In the past years, I have used CDs, and later DVDs to back up my files. The process was long, and as I know personally, a CD may not last very long. I once had a CD which was dead after only one year.

Today I use external hard drives to back up my data. I use a 500GB LaCie hard disk, and the backup software that came with it. They work pretty well. I back up about once a month, and keep the hard disk at work, to minimize risks.

This is not enough for me. I was looking for another solution, an online one, which is becoming more popular these days (the Cloud, you know…). I’ve played a little bit with DropBox, but it’s mainly for synchronizing files between computers, and not for backing up your files. As it only uploads files that reside in its own folder, it is not a good backup solution.

So yesterday I decided it was time to check the field of online backups.

Warning: if you just want to read the bottom line, and not what my tired mind has instructed my poor hands to write, scroll down to the bold, large font heading way down below.

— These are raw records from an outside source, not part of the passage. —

-- ==== Sys2Proof/Laws/State.lean ====
section
/-! SUPPORT. One lemma per field per update of the state. -/

namespace Sys2Proof.Machine

@[simp] theorem State.answer_cfg (s : State) (a : Answer) : (s.answer a).cfg = s.cfg := rfl
@[simp] theorem State.answer_lineCtr (s : State) (a : Answer) : (s.answer a).lineCtr = s.lineCtr := rfl
@[simp] theorem State.answer_diagLog (s : State) (a : Answer) : (s.answer a).diagLog = s.diagLog := rfl
@[simp] theorem State.answer_results (s : State) (a : Answer) : (s.answer a).results = s.results := rfl
@[simp] theorem State.answer_requests (s : State) (a : Answer) : (s.answer a).requests = s.requests.tail := rfl
@[simp] theorem State.answer_answers (s : State) (a : Answer) : (s.answer a).answers = s.answers ++ [a] := rfl

@[simp] theorem State.recordLine_cfg (s : State) (r : LineResult) (ds : List Diagnostic) : (s.recordLine r ds).cfg = s.cfg := rfl
@[simp] theorem State.recordLine_lineCtr (s : State) (r : LineResult) (ds : List Diagnostic) : (s.recordLine r ds).lineCtr = s.lineCtr + 1 := rfl
@[simp] theorem State.recordLine_diagLog (s : State) (r : LineResult) (ds : List Diagnostic) : (s.recordLine r ds).diagLog = s.diagLog ++ ds := rfl
@[simp] theorem State.recordLine_results (s : State) (r : LineResult) (ds : List Diagnostic) : (s.recordLine r ds).results = s.results ++ [r] := rfl
@[simp] theorem State.recordLine_requests (s : State) (r : LineResult) (ds : List Diagnostic) : (s.recordLine r ds).requests = s.requests.tail := rfl
@[simp] theorem State.recordLine_answers (s : State) (r : LineResult) (ds : List Diagnostic) : (s.recordLine r ds).answers = s.answers ++ [.line r] := rfl

@[simp] theorem State.clearBatch_cfg (s : State) : (s.clearBatch).cfg = s.cfg := rfl
@[simp] theorem State.clearBatch_lineCtr (s : State) : (s.clearBatch).lineCtr = 0 := rfl
@[simp] theorem State.clearBatch_diagLog (s : State) : (s.clearBatch).diagLog = [] := rfl
@[simp] theorem State.clearBatch_results (s : State) : (s.clearBatch).results = [] := rfl
@[simp] theorem State.clearBatch_requests (s : State) : (s.clearBatch).requests = s.requests := rfl
@[simp] theorem State.clearBatch_answers (s : State) : (s.clearBatch).answers = s.answers := rfl

@[simp] theorem State.resetBatch_cfg (s : State) : (s.resetBatch).cfg = s.cfg := rfl
@[simp] theorem State.resetBatch_lineCtr (s : State) : (s.resetBatch).lineCtr = 0 := rfl
@[simp] theorem State.resetBatch_diagLog (s : State) : (s.resetBatch).diagLog = [] := rfl
@[simp] theorem State.resetBatch_results (s : State) : (s.resetBatch).results = [] := rfl
@[simp] theorem State.resetBatch_requests (s : State) : (s.resetBatch).requests = s.requests.tail := rfl
@[simp] theorem State.resetBatch_answers (s : State) : (s.resetBatch).answers = s.answers := rfl

@[simp] theorem State.newBatch_cfg (s : State) (c : Cfg) : (s.newBatch c).cfg = c := rfl
@[simp] theorem State.newBatch_lineCtr (s : State) (c : Cfg) : (s.newBatch c).lineCtr = 0 := rfl
@[simp] theorem State.newBatch_diagLog (s : State) (c : Cfg) : (s.newBatch c).diagLog = [] := rfl
@[simp] theorem State.newBatch_results (s : State) (c : Cfg) : (s.newBatch c).results = [] := rfl
@[simp] theorem State.newBatch_requests (s : State) (c : Cfg) : (s.newBatch c).requests = s.requests.tail := rfl
@[simp] theorem State.newBatch_answers (s : State) (c : Cfg) : (s.newBatch c).answers = s.answers := rfl

@[simp] theorem State.startEncodeBatch_cfg (s : State) (lines : List Text) : (s.startEncodeBatch lines).cfg = s.cfg := rfl
@[simp] theorem State.startEncodeBatch_lineCtr (s : State) (lines : List Text) : (s.startEncodeBatch lines).lineCtr = s.lineCtr := rfl
@[simp] theorem State.startEncodeBatch_diagLog (s : State) (lines : List Text) : (s.startEncodeBatch lines).diagLog = s.diagLog := rfl
@[simp] theorem State.startEncodeBatch_results (s : State) (lines : List Text) : (s.startEncodeBatch lines).results = s.results := rfl
@[simp] theorem State.startEncodeBatch_requests (s : State) (lines : List Text) : (s.startEncodeBatch lines).requests = .resetBatch :: (lines.map .encodeLine ++ .readBatch :: s.requests.tail) := rfl
@[simp] theorem State.startEncodeBatch_answers (s : State) (lines : List Text) : (s.startEncodeBatch lines).answers = s.answers := rfl

@[simp] theorem State.startDecodeBatch_cfg (s : State) (words : List Word) : (s.startDecodeBatch words).cfg = s.cfg := rfl
@[simp] theorem State.startDecodeBatch_lineCtr (s : State) (words : List Word) : (s.startDecodeBatch words).lineCtr = s.lineCtr := rfl
@[simp] theorem State.startDecodeBatch_diagLog (s : State) (words : List Word) : (s.startDecodeBatch words).diagLog = s.diagLog := rfl
@[simp] theorem State.startDecodeBatch_results (s : State) (words : List Word) : (s.startDecodeBatch words).results = s.results := rfl
@[simp] theorem State.startDecodeBatch_requests (s : State) (words : List Word) : (s.startDecodeBatch words).requests = words.map .decodeWord ++ s.requests.tail := rfl
@[simp] theorem State.startDecodeBatch_answers (s : State) (words : List Word) : (s.startDecodeBatch words).answers = s.answers := rfl

@[simp] theorem presentWord_cfg (s : State) (w : Word) : (presentWord s w).cfg = s.cfg := rfl
@[simp] theorem presentWord_lineCtr (s : State) (w : Word) : (presentWord s w).lineCtr = s.lineCtr := rfl
@[simp] theorem presentWord_diagLog (s : State) (w : Word) : (presentWord s w).diagLog = s.diagLog := rfl
@[simp] theorem presentWord_results (s : State) (w : Word) : (presentWord s w).results = s.results := rfl
@[simp] theorem presentWord_requests (s : State) (w : Word) : (presentWord s w).requests = .decodeWord w :: s.requests := rfl
@[simp] theorem presentWord_answers (s : State) (w : Word) : (presentWord s w).answers = s.answers := rfl

end Sys2Proof.Machine
end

I’ve read over several hours reviews of various services. To name a few: JungleDisk, Carbonite, Mozy, iDrive, Live Mesh, and Backblaze. I’ve read a lot of different opinions, and came down with three finalists: Carbonite, Backblaze, and Mozy. It was late, so I don’t remember why I ruled out Carbonite, but I also placed Mozy in second place because I didn’t like the fact that I couldn’t find a lot of information on their web site (something which is not true, as I found out later… much later…).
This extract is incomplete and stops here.